Humphrey v. Wilson

281 F. Supp. 937 | W.D. Mo. | 1968

ORDER GRANTING LEAVE TO PROCEED IN FORMA PAUPERIS AND DISMISSING PETITION FOR HABEAS CORPUS WITHOUT PREJUDICE

BECKER, Chief Judge.

Petitioner, a federal military convict (alleged to be a mandatory release parole violator) confined in the Jackson County Jail, Kansas City, Missouri, pending a parole revocation hearing, has filed in this Court a second petition for a writ of federal habeas corpus and for leave to proceed in forma pauperis.
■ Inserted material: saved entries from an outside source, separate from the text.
-- ==== Sys2Proof/Machine/State.lean ====
section
/-! DEFINITION. The state of the block (10_state.md R20), the value of each piece of it after reset (R40), and the reasons
for which a step could stop, of which the block has none (60_exceptions.md R222, 70_reset_and_hazards.md R267). -/

namespace Sys2Proof.Machine

/-- One item of the ordered sequence of inputs the block receives (00_scope.md R10, 20_memory.md R62). -/
inductive PortInput where
  /-- A command word delivered on the command port. -/
  | command (w : CommandWord)
  /-- The hardware reset event (70_reset_and_hazards.md R250). A command in execution when it occurs is abandoned: it is
  delivered and has no effect and no response. -/
  | hardwareReset (abandoned : Option CommandWord)
  deriving DecidableEq, Repr

/-- The state of the block: the twelve pieces of 10_state.md R20, and the two port sequences of 00_scope.md R10 (the
model's own fields, log entry 3). -/
structure State where
  /-- POLY, the generator polynomial in natural form (R21). -/
  poly : U16
  /-- INIT, the initial value (R22). -/
  init : U16
  /-- FINXOR, the final XOR value (R23). -/
  finxor : U16
  /-- MODE.BITREV: true is the bit-reversed convention, false the normal one (R24). -/
  bitrev : Bool
  /-- MODE.BIGEND: true emits the most significant byte first (R24). -/
  bigend : Bool
  /-- CFG_VALID: a Configuration is loaded (R25). -/
  cfgValid : Bool
  /-- TABLE[0..255], the Polynomial Table (R26): a vector of whole u16 entries (20_memory.md R51, log entry 2). -/
  table : Vector U16 Config.tableEntries
  /-- TABLE_VALID: the table has been built for the loaded Configuration (R27). -/
  tableValid : Bool
  /-- CRC, the Digest's register (R29). -/
  crc : U16
  /-- DIGEST_VALID: a Digest exists for the loaded Configuration (R30). -/
  digestValid : Bool
  /-- ERR, sticky: some command since reset has failed (R32). -/
  err : Bool
  /-- ERRCODE, the status code of the first failed command since reset (R33). -/
  errcode : U8
  /-- The inputs still to come, the next one first. -/
  inputs : List PortInput
  /-- The responses given so far, the oldest first. -/
  responses : List ResponseWord
  deriving DecidableEq, Repr

/-- The state right after reset (10_state.md R40, 70_reset_and_hazards.md R250): the four flags 0 and ERRCODE 0x00, as the
spec states; the registers and the table, whose value the spec leaves unspecified, at the values Config names (DESIGN
CHOICE, log entry 1); no input and no response yet (log entry 3). -/
def State.reset : State where
  poly := Config.unspecifiedWord
  init := Config.unspecifiedWord
  finxor := Config.unspecifiedWord
  bitrev := Config.unspecifiedBit
  bigend := Config.unspecifiedBit
  cfgValid := false
  table := Vector.replicate Config.tableEntries Config.unspecifiedWord
  tableValid := false
  crc := Config.unspecifiedWord
  digestValid := false
  err := false
  errcode := 0x00#8
  inputs := []
  responses := []

/-- Reasons to stop with a fault: none. A failing command is a status code and a next state (60_exceptions.md R222, R225),
every table index is valid (20_memory.md R52) and every command terminates (70_reset_and_hazards.md R267), so nothing
raises a fault. -/
inductive Fault where
  deriving DecidableEq, Repr

/-- Reasons to refuse. -/
inductive Refusal where
  /-- The interface's fixed name for a command without a meaning, raised by an arm of exec that rejects its command by
  name; safe. No arm does: every command has its meaning. -/
  | notModelled (mnemonic : String)
  deriving DecidableEq, Repr

/-- What a command or a step answers. -/
abbrev Answer := Host.Outcome State Fault Refusal

end Sys2Proof.Machine
end

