-- ==== Sys2Proof/Machine/Operands.lean ====
section
/-! DEFINITION. The operand forms: bytes of a 16-bit value (00_scope.md R11, R12; 20_memory.md R57), zero extension, the
five attributes of a Configuration and the presets (40_configuration.md R100, R101), and a WRITE's data bytes
(30_encoding.md R76). No operand is signed, scaled or extended with anything but zeros (30_encoding.md R78). -/

namespace Sys2Proof.Machine

/-- `low_byte(r)`, bits 7:0 (00_scope.md R12). -/
def lowByte (r : U16) : U8 := r.extractLsb' 0 8

/-- `high_byte(r)`, bits 15:8 (00_scope.md R12). -/
def highByte (r : U16) : U8 := r.extractLsb' 8 8

/-- `{hi, lo}` (00_scope.md R12). -/
def joinBytes (hi lo : U8) : U16 := hi ++ lo

/-- `zext_16` of a byte (00_scope.md R12). -/
def zext16 (b : U8) : U16 := b.setWidth 16

/-- `zext_16` of one bit (00_scope.md R12). -/
def zextBit (b : Bool) : U16 := (BitVec.ofBool b).setWidth 16

/-- The five attributes of a Configuration (40_configuration.md R100). -/
structure Attributes where
  poly : U16
  bitrev : Bool
  init : U16
  finxor : U16
  bigend : Bool
  deriving DecidableEq, Repr

/-- The predefined Configurations by preset number (40_configuration.md R101): 0 X25 (alias PPP), 1 MODBUS, 2 XMODEM,
3 KERMIT; 4 to 255 are reserved (30_encoding.md R81). The tuples are the spec's own general knowledge
(93_implementation_defined.md G1; log entry 5). -/
def preset (sel : U8) : Option Attributes :=
  match sel.toNat with
  | 0 => some { poly := 0x1021#16, bitrev := true, init := 0xFFFF#16, finxor := 0xFFFF#16, bigend := false }
  | 1 => some { poly := 0x8005#16, bitrev := true, init := 0xFFFF#16, finxor := 0x0000#16, bigend := false }
  | 2 => some { poly := 0x1021#16, bitrev := false, init := 0x0000#16, finxor := 0x0000#16, bigend := true }
  | 3 => some { poly := 0x1021#16, bitrev := true, init := 0x0000#16, finxor := 0x0000#16, bigend := false }
  | _ => none

/-- The count of data bytes of a WRITE as the response's DATA, `zext_16(k)` (42_update_engine.md R157). -/
def byteCount (bytes : List U8) : U16 := BitVec.ofNat 16 bytes.length

/-- The data bytes a command carries, first byte first (30_encoding.md R76): those of a WRITE, and none of any other
command. -/
def dataBytes : Instr → List U8
  | .write0 => []
  | .write1 d0 => [d0]
  | .write2 d0 d1 => [d0, d1]
  | .write3 d0 d1 d2 => [d0, d1, d2]
  | .write4 d0 d1 d2 d3 => [d0, d1, d2, d3]
  | .write5 d0 d1 d2 d3 d4 => [d0, d1, d2, d3, d4]
  | .write6 d0 d1 d2 d3 d4 d5 => [d0, d1, d2, d3, d4, d5]
  | .cfg _ _ _ _ _ => []
  | .cfgp _ => []
  | .ensure => []
  | .create => []
  | .loadcrc _ => []
  | .reset => []
  | .sum16 => []
  | .sumb => []
  | .blksz => []
  | .rev16 _ => []
  | .rdtab _ => []
  | .rdstStatus => []
  | .rdstPoly => []
  | .rdstInit => []
  | .rdstFinxor => []
  | .rdstMode => []
  | .rdstCrc => []

end Sys2Proof.Machine
end

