-- ==== Sys2Proof/Laws/Decode.lean ====
section
/-! SUPPORT. The bits of a packed command word and of its fields, each said once, and what each decoding helper can
answer. -/

namespace Sys2Proof

/-- Every bit of a packed command word (30_encoding.md R70). -/
theorem getLsbD_packWord (opc f : U8) (p : BitVec 48) (i : Nat) :
    (packWord opc f p).getLsbD i =
      if i < 48 then p.getLsbD i else if i < 56 then f.getLsbD (i - 48) else opc.getLsbD (i - 56) := by
  have h : (packWord opc f p).getLsbD i = BitVec.getLsbD (w := 8 + 8 + 48) (opc ++ f ++ p) i := rfl
  rw [h, BitVec.getLsbD_append, BitVec.getLsbD_append]
  split
  · rfl
  · split <;> split <;> first | omega | simp [Nat.sub_sub]

@[simp] theorem opcodeField_packWord (opc f : U8) (p : BitVec 48) : opcodeField (packWord opc f p) = opc := by
  apply BitVec.eq_of_getLsbD_eq
  intro i hi
  simp [opcodeField, getLsbD_packWord, hi, show ¬56 + i < 48 by omega]

@[simp] theorem flagsField_packWord (opc f : U8) (p : BitVec 48) : flagsField (packWord opc f p) = f := by
  apply BitVec.eq_of_getLsbD_eq
  intro i hi
  simp [flagsField, getLsbD_packWord, hi, show 48 + i < 56 by omega]

@[simp] theorem payloadField_packWord (opc f : U8) (p : BitVec 48) : payloadField (packWord opc f p) = p := by
  apply BitVec.eq_of_getLsbD_eq
  intro i hi
  simp [payloadField, getLsbD_packWord, hi]

/-- Masking a packed word masks its three fields. -/
theorem packWord_and (o f o' f' : U8) (p p' : BitVec 48) :
    packWord o f p &&& packWord o' f' p' = packWord (o &&& o') (f &&& f') (p &&& p') := by
  apply BitVec.eq_of_getLsbD_eq
  intro i _
  rw [BitVec.getLsbD_and, getLsbD_packWord, getLsbD_packWord, getLsbD_packWord]
  split
  · simp
  · split <;> simp

/-- Every bit of a payload packed from A, B and C. -/
theorem getLsbD_packABC (a b c : U16) (i : Nat) :
    (packABC a b c).getLsbD i =
      if i < 16 then c.getLsbD i else if i < 32 then b.getLsbD (i - 16) else a.getLsbD (i - 32) := by
  have h : (packABC a b c).getLsbD i = BitVec.getLsbD (w := 16 + 16 + 16) (a ++ b ++ c) i := rfl
  rw [h, BitVec.getLsbD_append, BitVec.getLsbD_append]
  split
  · rfl
  · split <;> split <;> first | omega | simp [Nat.sub_sub]

/-- Every bit of a payload packed from six data bytes. -/
theorem getLsbD_packBytes (d0 d1 d2 d3 d4 d5 : U8) (i : Nat) :
    (packBytes d0 d1 d2 d3 d4 d5).getLsbD i =
      if i < 8 then d5.getLsbD i else if i < 16 then d4.getLsbD (i - 8) else
      if i < 24 then d3.getLsbD (i - 16) else if i < 32 then d2.getLsbD (i - 24) else
      if i < 40 then d1.getLsbD (i - 32) else d0.getLsbD (i - 40) := by
  have h : (packBytes d0 d1 d2 d3 d4 d5).getLsbD i =
      BitVec.getLsbD (w := 8 + 8 + 8 + 8 + 8 + 8) (d0 ++ d1 ++ d2 ++ d3 ++ d4 ++ d5) i := rfl
  rw [h]
  simp only [BitVec.getLsbD_append, Nat.sub_sub]
  split_ifs <;> first | omega | rfl

/-! Fields of a packed word. -/

@[simp] theorem fieldA_packABC (o f : U8) (a b c : U16) : fieldA (packWord o f (packABC a b c)) = a := by
  apply BitVec.eq_of_getLsbD_eq
  intro i hi
  simp only [fieldA, BitVec.getLsbD_extractLsb', getLsbD_packWord, getLsbD_packABC, hi, decide_true, Bool.true_and]
  split_ifs <;> first | omega | (congr 1; omega)

@[simp] theorem fieldB_packABC (o f : U8) (a b c : U16) : fieldB (packWord o f (packABC a b c)) = b := by
  apply BitVec.eq_of_getLsbD_eq
  intro i hi
  simp only [fieldB, BitVec.getLsbD_extractLsb', getLsbD_packWord, getLsbD_packABC, hi, decide_true, Bool.true_and]
  split_ifs <;> first | omega | (congr 1; omega)

@[simp] theorem fieldC_packABC (o f : U8) (a b c : U16) : fieldC (packWord o f (packABC a b c)) = c := by
  apply BitVec.eq_of_getLsbD_eq
  intro i hi
  simp only [fieldC, BitVec.getLsbD_extractLsb', getLsbD_packWord, getLsbD_packABC, hi, decide_true, Bool.true_and]
  split_ifs <;> first | omega | (congr 1; omega)

theorem dataByte_packBytes (o f d0 d1 d2 d3 d4 d5 : U8) :
    dataByte (packWord o f (packBytes d0 d1 d2 d3 d4 d5)) 0 = d0 ∧
    dataByte (packWord o f (packBytes d0 d1 d2 d3 d4 d5)) 1 = d1 ∧
    dataByte (packWord o f (packBytes d0 d1 d2 d3 d4 d5)) 2 = d2 ∧
    dataByte (packWord o f (packBytes d0 d1 d2 d3 d4 d5)) 3 = d3 ∧
    dataByte (packWord o f (packBytes d0 d1 d2 d3 d4 d5)) 4 = d4 ∧
    dataByte (packWord o f (packBytes d0 d1 d2 d3 d4 d5)) 5 = d5 := by
  refine ⟨?_, ?_, ?_, ?_, ?_, ?_⟩ <;> apply BitVec.eq_of_getLsbD_eq <;> intro i hi <;>
    simp only [dataByte, BitVec.getLsbD_extractLsb', getLsbD_packWord, getLsbD_packBytes, hi, decide_true,
      Bool.true_and] <;>
    split_ifs <;> first | omega | (congr 1; omega)

/-! A word is made of its fields. -/

theorem packWord_fields (w : CommandWord) : packWord (opcodeField w) (flagsField w) (payloadField w) = w := by
  apply BitVec.eq_of_getLsbD_eq
  intro i hi
  simp only [getLsbD_packWord, opcodeField, flagsField, payloadField, BitVec.getLsbD_extractLsb']
  split_ifs
  · simp_all
  · simp [show i - 48 < 8 by omega, show 48 + (i - 48) = i by omega]
  · simp [show i - 56 < 8 by omega, show 56 + (i - 56) = i by omega]

theorem packABC_fields (w : CommandWord) : packABC (fieldA w) (fieldB w) (fieldC w) = payloadField w := by
  apply BitVec.eq_of_getLsbD_eq
  intro i hi
  simp only [getLsbD_packABC, fieldA, fieldB, fieldC, payloadField, BitVec.getLsbD_extractLsb']
  split_ifs
  · simp_all
  · simp [show i - 16 < 16 by omega, show 16 + (i - 16) = i by omega, hi]
  · simp [show i - 32 < 16 by omega, show 32 + (i - 32) = i by omega, hi]

theorem packBytes_fields (w : CommandWord) :
    packBytes (dataByte w 0) (dataByte w 1) (dataByte w 2) (dataByte w 3) (dataByte w 4) (dataByte w 5) =
      payloadField w := by
  apply BitVec.eq_of_getLsbD_eq
  intro i hi
  simp only [getLsbD_packBytes, dataByte, payloadField, BitVec.getLsbD_extractLsb']
  split_ifs
  · simp_all
  · simp [show i - 8 < 8 by omega, show 8 + (i - 8) = i by omega, hi]
  · simp [show i - 16 < 8 by omega, show 16 + (i - 16) = i by omega, hi]
  · simp [show i - 24 < 8 by omega, show 24 + (i - 24) = i by omega, hi]
  · simp [show i - 32 < 8 by omega, show 32 + (i - 32) = i by omega, hi]
  · simp [show i - 40 < 8 by omega, show 40 + (i - 40) = i by omega, hi]

/-- The unused bytes of a WRITE word are zero when its low bits are (30_encoding.md R76). -/
theorem unusedBytesZero_iff (w : CommandWord) (k : Nat) :
    unusedBytesZero w k = true ↔ ∀ i < 48 - 8 * k, w.getLsbD i = false := by
  rw [unusedBytesZero, beq_iff_eq]
  constructor
  · intro h i hi
    simpa [hi] using congrArg (fun v => BitVec.getLsbD v i) h
  · intro h
    apply BitVec.eq_of_getLsbD_eq
    intro i hi
    simp [h i hi]

/-- A field check answers the command, or the word is reserved. -/
theorem unlessReserved_ok {b : Bool} {i j : Instr} :
    unlessReserved b i = .ok j ↔ b = true ∧ i = j := by
  cases b <;> simp [unlessReserved]

theorem unlessReserved_error {b : Bool} {i : Instr} {r : Reject} :
    unlessReserved b i = .error r ↔ b = false ∧ r = .reserved := by
  cases b <;> simp [unlessReserved, eq_comm]

/-! ### Packed words as numbers -/

theorem toNat_append {m n : Nat} (x : BitVec m) (y : BitVec n) : (x ++ y).toNat = x.toNat * 2 ^ n + y.toNat := by
  rw [BitVec.toNat_append, ← Nat.shiftLeft_add_eq_or_of_lt y.isLt, Nat.shiftLeft_eq]

theorem toNat_packWord (o f : U8) (p : BitVec 48) :
    (packWord o f p).toNat = o.toNat * 2 ^ 56 + f.toNat * 2 ^ 48 + p.toNat := by
  have h : (packWord o f p).toNat = (o ++ f ++ p : BitVec (8 + 8 + 48)).toNat := rfl
  rw [h, toNat_append, toNat_append]
  omega

theorem toNat_packABC (a b c : U16) :
    (packABC a b c).toNat = a.toNat * 2 ^ 32 + b.toNat * 2 ^ 16 + c.toNat := by
  have h : (packABC a b c).toNat = (a ++ b ++ c : BitVec (16 + 16 + 16)).toNat := rfl
  rw [h, toNat_append, toNat_append]
  omega

theorem toNat_packBytes (d0 d1 d2 d3 d4 d5 : U8) : (packBytes d0 d1 d2 d3 d4 d5).toNat =
    d0.toNat * 2 ^ 40 + d1.toNat * 2 ^ 32 + d2.toNat * 2 ^ 24 + d3.toNat * 2 ^ 16 + d4.toNat * 2 ^ 8 + d5.toNat := by
  have h : (packBytes d0 d1 d2 d3 d4 d5).toNat =
      (d0 ++ d1 ++ d2 ++ d3 ++ d4 ++ d5 : BitVec (8 + 8 + 8 + 8 + 8 + 8)).toNat := rfl
  rw [h, toNat_append, toNat_append, toNat_append, toNat_append, toNat_append]
  omega

theorem toNat_packModeFlags (bitrev bigend : Bool) :
    (packModeFlags bitrev bigend).toNat = 2 * bigend.toNat + bitrev.toNat := by
  cases bitrev <;> cases bigend <;> rfl

end Sys2Proof
end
Leave to proceed in forma pauperis will be granted.

Petitioner states that after a plea of not guilty, he was tried and convicted by United States Army Courtmartial; that on approximately February 24, 1949, he was sentenced by a court-martial to a term of 30 years; and that during 1950 the sentence was reduced to 13 years after he appealed the judgment of conviction and imposition of sentence to a Board of Review.

Petitioner’s allegation that he is being held unlawfully is based on the following grounds:

“(a) More than 15 years has elapsed since service of sentence was commenced, June, 1949 (sic)
“(b) That the parole revocation warrant was issued as a result of a conviction of a municipal ordinance at Columbia, Missouri on or about September 19, 1967 in that he was denied effective assistance of counsel at all stages of the proceedings, (sic)
“(c) That the ordinance under which petitioner was convicted was unconstitutional because it is vague and indefinite.” (sic)

Petitioner states that he is presently being illegally restrained because he had “completed and fully satisfied the term of years to which he was sentenced” before the parole violator’s warrant had been issued; that the United States Board of Probation and Parole “has no jurisdiction over the person of the petitioner”; that in the alternative “the parole revocation warrant was issued on the ground of and as a result of an illegal conviction suffered by the petitioner under a municipal ordinance” at Columbia, Missouri, on or about September 19, 1967; that the alleged conviction is illegal because petitioner was denied the constitutional right to the effective assistance of counsel at the Municipal Court trial and on appeal of said conviction; that the municipal ordinance under which the petitioner was convicted is unconstitutional because it is vague and indefinite; and that even if the ordinance is constitutional and the conviction legal, “it is not a criminal conviction as defined by the conditions of parole.”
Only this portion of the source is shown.